What to work on>
Search the listing below, and show each line that includes the word "ringAt".

++++ Records

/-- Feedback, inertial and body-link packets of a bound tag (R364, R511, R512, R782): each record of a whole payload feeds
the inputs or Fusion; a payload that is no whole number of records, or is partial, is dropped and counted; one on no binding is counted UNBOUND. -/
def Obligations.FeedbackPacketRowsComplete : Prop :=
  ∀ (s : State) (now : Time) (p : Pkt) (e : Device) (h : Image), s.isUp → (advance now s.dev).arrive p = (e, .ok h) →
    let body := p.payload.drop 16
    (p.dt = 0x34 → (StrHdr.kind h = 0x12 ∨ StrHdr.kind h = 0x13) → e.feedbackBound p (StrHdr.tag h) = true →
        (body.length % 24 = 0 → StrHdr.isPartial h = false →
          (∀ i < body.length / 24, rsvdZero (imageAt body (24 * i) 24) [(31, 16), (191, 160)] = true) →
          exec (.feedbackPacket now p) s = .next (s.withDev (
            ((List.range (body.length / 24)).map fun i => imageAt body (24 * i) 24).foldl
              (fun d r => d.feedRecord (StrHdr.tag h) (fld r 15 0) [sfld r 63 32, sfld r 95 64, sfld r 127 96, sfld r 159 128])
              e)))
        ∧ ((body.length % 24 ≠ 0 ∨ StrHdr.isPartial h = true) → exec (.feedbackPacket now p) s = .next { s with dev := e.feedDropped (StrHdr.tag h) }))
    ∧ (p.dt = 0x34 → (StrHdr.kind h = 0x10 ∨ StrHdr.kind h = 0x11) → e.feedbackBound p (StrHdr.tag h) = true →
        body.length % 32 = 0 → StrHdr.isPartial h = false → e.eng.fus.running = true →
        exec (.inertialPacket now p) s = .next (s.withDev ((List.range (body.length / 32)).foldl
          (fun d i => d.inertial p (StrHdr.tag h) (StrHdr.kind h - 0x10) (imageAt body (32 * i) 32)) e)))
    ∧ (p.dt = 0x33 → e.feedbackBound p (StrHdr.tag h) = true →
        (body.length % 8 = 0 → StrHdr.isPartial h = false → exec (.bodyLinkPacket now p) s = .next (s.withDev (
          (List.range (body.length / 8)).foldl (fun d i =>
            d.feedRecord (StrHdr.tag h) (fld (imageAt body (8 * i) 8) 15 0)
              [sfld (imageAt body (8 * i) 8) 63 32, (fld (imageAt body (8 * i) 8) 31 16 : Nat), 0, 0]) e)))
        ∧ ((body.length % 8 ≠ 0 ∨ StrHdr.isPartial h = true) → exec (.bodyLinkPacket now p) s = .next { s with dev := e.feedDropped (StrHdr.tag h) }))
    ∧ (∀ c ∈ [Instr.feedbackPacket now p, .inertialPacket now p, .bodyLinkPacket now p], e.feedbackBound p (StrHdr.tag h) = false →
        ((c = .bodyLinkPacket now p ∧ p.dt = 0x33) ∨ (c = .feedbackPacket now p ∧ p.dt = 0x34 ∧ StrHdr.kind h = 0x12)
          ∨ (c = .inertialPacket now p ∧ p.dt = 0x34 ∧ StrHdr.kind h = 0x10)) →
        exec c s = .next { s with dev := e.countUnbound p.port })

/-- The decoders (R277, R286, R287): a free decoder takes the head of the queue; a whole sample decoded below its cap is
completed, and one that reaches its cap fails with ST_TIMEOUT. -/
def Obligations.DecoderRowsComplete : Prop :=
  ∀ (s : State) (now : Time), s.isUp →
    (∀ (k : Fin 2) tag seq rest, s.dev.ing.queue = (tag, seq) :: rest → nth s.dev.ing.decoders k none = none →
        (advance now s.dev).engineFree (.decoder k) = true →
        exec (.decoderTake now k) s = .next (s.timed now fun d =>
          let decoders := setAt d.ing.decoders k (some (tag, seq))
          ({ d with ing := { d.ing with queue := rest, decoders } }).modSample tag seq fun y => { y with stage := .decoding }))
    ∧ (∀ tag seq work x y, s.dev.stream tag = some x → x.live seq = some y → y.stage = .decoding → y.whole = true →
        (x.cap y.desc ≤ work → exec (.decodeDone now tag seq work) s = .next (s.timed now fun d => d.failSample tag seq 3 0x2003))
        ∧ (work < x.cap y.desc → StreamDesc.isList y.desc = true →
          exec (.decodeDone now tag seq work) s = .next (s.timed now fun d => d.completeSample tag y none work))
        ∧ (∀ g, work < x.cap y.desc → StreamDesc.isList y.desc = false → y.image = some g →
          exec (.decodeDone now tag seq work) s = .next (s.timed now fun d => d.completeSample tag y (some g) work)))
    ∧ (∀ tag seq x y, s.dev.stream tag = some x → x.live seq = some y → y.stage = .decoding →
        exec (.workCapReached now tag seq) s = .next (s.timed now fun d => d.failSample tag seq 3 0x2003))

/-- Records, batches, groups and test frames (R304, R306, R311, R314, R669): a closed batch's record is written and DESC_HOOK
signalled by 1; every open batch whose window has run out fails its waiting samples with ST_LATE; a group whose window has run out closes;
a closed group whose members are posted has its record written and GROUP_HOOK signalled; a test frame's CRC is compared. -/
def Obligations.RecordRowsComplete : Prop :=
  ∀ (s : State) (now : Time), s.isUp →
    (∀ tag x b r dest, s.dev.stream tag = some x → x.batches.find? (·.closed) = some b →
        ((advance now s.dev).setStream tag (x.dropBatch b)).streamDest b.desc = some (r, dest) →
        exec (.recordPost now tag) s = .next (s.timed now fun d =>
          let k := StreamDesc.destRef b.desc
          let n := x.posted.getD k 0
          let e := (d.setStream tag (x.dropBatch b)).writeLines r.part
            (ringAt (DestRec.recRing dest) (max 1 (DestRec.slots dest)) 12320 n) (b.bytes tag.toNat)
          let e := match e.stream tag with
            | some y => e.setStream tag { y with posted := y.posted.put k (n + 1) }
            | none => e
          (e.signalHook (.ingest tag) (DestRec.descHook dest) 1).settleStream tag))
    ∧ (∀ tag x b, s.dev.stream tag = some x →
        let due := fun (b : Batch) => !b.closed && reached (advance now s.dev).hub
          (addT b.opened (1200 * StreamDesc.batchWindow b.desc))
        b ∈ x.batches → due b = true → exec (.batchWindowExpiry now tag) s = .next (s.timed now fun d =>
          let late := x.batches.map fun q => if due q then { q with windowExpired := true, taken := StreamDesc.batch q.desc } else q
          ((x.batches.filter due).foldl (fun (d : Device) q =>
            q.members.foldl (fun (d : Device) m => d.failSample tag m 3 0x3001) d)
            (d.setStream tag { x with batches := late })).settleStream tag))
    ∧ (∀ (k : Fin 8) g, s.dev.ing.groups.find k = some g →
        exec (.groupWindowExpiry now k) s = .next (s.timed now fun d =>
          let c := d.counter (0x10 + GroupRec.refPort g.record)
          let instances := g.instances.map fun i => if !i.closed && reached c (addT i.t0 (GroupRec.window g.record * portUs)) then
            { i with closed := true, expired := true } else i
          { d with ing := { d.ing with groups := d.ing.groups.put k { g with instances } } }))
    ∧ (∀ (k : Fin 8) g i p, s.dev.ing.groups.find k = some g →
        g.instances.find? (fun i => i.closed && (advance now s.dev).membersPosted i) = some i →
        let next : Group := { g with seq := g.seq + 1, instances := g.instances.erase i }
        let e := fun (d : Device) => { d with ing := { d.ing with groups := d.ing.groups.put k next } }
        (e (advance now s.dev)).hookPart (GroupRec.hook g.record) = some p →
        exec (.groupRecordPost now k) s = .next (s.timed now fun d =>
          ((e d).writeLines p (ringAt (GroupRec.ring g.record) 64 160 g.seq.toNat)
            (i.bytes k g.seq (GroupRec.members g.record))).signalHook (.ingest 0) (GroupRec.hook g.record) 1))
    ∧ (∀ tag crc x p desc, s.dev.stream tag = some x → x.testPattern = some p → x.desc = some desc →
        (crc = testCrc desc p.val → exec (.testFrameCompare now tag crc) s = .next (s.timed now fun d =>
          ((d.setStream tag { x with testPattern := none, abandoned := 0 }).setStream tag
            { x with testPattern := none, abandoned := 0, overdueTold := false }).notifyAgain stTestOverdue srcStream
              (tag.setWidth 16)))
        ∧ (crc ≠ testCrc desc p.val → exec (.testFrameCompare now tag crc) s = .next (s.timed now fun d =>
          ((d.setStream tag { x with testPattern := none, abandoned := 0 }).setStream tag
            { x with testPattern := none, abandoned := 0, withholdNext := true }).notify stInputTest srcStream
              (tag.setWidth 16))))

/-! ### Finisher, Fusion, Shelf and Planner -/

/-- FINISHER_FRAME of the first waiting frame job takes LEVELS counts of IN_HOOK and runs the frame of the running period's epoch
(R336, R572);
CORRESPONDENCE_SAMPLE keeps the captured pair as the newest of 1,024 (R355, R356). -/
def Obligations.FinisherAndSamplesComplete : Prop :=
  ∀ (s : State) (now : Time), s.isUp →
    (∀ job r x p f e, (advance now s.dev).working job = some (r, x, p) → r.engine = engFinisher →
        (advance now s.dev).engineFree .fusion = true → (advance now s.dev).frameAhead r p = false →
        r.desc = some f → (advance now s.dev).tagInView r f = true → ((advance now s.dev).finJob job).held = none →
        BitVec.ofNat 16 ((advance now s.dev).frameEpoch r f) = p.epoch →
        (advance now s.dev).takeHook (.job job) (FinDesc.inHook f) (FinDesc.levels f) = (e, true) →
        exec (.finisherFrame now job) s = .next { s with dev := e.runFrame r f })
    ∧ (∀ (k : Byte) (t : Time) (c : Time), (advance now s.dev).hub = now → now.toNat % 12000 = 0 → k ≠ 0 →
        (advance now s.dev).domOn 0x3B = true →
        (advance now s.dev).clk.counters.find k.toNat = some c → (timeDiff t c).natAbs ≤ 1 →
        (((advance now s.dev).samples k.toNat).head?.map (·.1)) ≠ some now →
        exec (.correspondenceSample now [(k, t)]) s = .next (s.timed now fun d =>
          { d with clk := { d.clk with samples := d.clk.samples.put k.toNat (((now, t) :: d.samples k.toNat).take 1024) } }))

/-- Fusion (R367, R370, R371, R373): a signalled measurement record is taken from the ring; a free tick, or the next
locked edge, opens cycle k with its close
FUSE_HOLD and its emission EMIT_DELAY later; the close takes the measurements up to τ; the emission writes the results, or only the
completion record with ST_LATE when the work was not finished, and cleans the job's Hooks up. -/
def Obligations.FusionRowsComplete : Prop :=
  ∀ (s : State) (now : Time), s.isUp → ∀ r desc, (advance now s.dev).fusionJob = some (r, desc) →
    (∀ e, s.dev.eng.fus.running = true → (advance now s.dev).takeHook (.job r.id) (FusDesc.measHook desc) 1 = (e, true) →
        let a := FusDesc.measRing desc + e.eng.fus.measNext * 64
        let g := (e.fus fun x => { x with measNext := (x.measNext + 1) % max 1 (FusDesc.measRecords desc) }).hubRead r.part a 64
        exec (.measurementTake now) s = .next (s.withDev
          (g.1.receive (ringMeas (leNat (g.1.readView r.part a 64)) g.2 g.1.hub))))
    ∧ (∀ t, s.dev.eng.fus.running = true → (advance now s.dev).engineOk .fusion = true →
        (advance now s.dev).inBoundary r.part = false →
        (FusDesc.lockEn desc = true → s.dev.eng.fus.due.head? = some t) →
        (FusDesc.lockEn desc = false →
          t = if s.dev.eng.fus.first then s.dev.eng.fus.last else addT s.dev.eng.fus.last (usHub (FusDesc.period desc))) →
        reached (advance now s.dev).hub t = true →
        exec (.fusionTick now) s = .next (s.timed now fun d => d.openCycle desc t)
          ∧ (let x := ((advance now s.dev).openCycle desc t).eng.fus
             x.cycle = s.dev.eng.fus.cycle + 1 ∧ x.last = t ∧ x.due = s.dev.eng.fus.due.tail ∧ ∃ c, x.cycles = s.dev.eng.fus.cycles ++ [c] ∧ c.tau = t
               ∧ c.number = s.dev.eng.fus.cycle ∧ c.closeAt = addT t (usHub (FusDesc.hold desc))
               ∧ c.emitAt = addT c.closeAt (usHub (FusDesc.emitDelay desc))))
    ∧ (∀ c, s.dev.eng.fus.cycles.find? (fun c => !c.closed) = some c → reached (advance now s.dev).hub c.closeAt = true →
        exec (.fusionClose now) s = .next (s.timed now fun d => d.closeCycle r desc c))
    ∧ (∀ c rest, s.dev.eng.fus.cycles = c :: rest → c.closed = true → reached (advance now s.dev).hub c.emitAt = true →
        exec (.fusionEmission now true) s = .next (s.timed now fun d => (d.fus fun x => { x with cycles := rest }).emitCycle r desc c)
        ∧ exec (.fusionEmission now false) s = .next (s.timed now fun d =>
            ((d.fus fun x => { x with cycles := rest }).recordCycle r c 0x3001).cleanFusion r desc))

++++++++
++++ Records

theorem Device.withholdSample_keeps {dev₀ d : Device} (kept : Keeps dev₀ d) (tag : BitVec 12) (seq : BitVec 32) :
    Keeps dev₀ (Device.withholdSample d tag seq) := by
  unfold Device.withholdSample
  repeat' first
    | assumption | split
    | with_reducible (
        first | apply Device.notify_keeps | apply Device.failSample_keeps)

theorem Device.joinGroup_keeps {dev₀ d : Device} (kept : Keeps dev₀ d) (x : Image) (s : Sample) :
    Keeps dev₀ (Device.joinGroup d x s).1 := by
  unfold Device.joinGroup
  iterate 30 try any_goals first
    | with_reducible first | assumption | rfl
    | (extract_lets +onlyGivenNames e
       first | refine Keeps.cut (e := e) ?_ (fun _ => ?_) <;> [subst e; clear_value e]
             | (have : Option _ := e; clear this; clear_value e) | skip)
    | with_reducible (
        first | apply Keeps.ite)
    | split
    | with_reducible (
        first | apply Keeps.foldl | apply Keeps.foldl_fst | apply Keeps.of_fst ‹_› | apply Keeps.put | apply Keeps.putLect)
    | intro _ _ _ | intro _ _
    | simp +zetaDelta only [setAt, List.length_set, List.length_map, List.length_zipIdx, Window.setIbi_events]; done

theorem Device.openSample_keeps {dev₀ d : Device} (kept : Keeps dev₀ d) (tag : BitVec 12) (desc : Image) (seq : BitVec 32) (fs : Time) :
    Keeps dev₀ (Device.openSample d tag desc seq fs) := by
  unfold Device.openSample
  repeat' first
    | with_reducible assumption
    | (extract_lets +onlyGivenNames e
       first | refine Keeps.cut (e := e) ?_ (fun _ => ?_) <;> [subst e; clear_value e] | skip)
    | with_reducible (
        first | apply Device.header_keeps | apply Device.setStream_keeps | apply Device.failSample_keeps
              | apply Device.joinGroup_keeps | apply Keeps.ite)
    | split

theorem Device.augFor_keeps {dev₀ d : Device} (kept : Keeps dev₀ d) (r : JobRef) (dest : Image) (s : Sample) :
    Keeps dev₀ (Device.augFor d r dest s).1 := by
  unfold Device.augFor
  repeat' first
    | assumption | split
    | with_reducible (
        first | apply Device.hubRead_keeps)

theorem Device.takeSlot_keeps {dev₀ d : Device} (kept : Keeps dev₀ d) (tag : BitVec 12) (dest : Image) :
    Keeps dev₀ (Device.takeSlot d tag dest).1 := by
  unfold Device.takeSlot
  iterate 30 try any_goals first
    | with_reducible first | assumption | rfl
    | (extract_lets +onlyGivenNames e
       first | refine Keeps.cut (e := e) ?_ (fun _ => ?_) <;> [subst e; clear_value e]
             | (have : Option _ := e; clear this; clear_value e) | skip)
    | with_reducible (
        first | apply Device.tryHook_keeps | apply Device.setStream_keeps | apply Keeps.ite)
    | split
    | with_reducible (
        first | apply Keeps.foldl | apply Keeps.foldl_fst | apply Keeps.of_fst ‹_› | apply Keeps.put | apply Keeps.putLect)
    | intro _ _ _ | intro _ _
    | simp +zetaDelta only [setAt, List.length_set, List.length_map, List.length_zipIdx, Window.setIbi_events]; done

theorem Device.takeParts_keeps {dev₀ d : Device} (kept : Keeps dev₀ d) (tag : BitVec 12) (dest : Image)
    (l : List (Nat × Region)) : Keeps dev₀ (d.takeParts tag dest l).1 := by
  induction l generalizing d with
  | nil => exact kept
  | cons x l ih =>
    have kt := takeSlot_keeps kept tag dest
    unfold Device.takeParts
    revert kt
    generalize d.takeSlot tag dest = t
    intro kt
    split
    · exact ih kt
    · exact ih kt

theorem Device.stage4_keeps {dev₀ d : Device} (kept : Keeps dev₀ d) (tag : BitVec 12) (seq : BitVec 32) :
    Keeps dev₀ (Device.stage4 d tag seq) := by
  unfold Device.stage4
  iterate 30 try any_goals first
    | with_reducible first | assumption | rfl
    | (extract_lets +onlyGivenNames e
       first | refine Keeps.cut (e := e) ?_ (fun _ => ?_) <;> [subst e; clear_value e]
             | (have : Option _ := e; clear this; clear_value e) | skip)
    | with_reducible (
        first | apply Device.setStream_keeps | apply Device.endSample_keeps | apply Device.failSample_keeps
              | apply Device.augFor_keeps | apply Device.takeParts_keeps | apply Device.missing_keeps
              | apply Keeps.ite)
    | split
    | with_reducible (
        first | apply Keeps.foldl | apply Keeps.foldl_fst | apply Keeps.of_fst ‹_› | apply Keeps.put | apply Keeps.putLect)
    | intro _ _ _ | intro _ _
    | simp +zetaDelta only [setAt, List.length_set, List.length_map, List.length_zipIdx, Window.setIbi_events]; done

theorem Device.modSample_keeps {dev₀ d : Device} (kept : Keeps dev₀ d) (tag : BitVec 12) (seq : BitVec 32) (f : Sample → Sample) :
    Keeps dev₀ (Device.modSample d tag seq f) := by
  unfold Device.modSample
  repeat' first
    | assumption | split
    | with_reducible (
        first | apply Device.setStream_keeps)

++++++++
++++ Records

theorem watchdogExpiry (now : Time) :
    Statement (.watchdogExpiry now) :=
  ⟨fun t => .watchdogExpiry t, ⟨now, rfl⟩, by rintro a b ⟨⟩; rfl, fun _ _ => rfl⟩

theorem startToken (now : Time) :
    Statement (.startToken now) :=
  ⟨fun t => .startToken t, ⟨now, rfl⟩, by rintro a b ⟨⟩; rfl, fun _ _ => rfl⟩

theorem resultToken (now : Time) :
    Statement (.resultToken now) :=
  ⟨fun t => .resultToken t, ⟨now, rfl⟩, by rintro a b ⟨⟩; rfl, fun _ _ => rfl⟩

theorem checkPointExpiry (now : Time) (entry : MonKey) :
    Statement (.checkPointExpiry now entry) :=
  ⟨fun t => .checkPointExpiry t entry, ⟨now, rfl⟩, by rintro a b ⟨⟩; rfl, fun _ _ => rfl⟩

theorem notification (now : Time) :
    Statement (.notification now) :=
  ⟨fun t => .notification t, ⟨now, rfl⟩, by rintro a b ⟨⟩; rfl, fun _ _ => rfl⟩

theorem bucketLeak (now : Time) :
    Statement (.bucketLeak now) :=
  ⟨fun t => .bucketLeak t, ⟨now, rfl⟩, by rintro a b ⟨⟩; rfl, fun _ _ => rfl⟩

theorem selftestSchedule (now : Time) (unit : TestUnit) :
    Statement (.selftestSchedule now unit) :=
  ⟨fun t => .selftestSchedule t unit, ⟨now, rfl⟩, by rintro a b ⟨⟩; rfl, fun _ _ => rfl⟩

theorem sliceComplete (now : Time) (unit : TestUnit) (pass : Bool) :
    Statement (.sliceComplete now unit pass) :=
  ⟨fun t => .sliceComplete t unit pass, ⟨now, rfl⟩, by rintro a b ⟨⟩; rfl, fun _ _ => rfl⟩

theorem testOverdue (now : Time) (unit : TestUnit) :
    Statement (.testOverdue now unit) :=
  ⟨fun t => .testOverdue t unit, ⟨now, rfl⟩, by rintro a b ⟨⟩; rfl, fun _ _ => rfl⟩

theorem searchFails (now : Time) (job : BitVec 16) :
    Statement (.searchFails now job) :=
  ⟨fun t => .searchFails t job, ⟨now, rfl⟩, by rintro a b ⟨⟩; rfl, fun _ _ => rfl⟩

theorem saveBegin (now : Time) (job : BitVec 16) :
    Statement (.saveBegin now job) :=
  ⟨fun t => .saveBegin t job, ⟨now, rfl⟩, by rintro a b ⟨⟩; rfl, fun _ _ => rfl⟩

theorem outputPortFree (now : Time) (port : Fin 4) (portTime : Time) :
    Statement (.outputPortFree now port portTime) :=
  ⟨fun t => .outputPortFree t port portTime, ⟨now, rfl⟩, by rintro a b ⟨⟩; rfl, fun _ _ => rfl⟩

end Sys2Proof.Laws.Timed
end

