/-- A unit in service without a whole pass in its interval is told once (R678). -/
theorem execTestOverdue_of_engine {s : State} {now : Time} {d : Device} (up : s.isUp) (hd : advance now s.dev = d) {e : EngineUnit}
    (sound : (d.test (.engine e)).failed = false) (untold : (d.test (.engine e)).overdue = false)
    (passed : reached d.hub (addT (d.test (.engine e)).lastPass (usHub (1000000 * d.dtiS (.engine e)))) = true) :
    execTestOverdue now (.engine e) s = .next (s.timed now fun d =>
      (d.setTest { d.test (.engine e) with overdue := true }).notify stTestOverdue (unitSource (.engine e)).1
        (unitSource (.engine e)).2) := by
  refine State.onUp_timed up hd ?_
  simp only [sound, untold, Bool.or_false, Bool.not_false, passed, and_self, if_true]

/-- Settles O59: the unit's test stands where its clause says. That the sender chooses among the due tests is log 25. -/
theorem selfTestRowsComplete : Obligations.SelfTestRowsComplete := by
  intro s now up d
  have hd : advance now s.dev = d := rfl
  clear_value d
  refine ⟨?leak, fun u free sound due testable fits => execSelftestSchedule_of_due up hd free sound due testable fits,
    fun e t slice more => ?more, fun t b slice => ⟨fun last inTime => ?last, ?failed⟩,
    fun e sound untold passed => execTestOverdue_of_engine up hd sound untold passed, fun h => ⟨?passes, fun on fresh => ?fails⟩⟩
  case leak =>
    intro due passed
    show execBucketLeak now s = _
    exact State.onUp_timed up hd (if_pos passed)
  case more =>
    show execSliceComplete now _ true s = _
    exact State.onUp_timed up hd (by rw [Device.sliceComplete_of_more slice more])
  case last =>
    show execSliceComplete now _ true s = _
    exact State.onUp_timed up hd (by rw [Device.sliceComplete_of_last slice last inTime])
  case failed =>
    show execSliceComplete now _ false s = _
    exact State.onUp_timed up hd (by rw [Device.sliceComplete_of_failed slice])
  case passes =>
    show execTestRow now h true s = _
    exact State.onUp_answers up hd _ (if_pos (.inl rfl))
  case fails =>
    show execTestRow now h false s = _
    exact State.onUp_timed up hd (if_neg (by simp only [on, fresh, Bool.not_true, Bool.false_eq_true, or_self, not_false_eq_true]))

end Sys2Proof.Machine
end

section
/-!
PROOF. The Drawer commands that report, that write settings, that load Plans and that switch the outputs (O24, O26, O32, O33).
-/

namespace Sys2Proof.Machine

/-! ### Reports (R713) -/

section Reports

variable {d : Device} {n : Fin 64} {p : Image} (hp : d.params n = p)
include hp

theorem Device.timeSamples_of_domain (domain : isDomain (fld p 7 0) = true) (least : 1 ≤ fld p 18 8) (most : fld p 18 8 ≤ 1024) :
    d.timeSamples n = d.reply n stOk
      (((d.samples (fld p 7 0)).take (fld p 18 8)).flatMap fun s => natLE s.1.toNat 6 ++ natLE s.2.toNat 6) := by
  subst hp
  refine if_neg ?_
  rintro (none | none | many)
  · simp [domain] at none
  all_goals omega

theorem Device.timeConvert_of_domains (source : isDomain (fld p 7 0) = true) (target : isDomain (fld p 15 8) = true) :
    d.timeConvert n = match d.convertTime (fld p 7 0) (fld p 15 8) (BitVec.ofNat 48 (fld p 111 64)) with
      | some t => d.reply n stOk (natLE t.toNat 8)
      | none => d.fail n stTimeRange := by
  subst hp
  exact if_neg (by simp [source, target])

++++++++

Response area>
            (ringAt (DestRec.recRing dest) (max 1 (DestRec.slots dest)) 12320 n) (b.bytes tag.toNat)
          ((e d).writeLines p (ringAt (GroupRec.ring g.record) 64 160 g.seq.toNat)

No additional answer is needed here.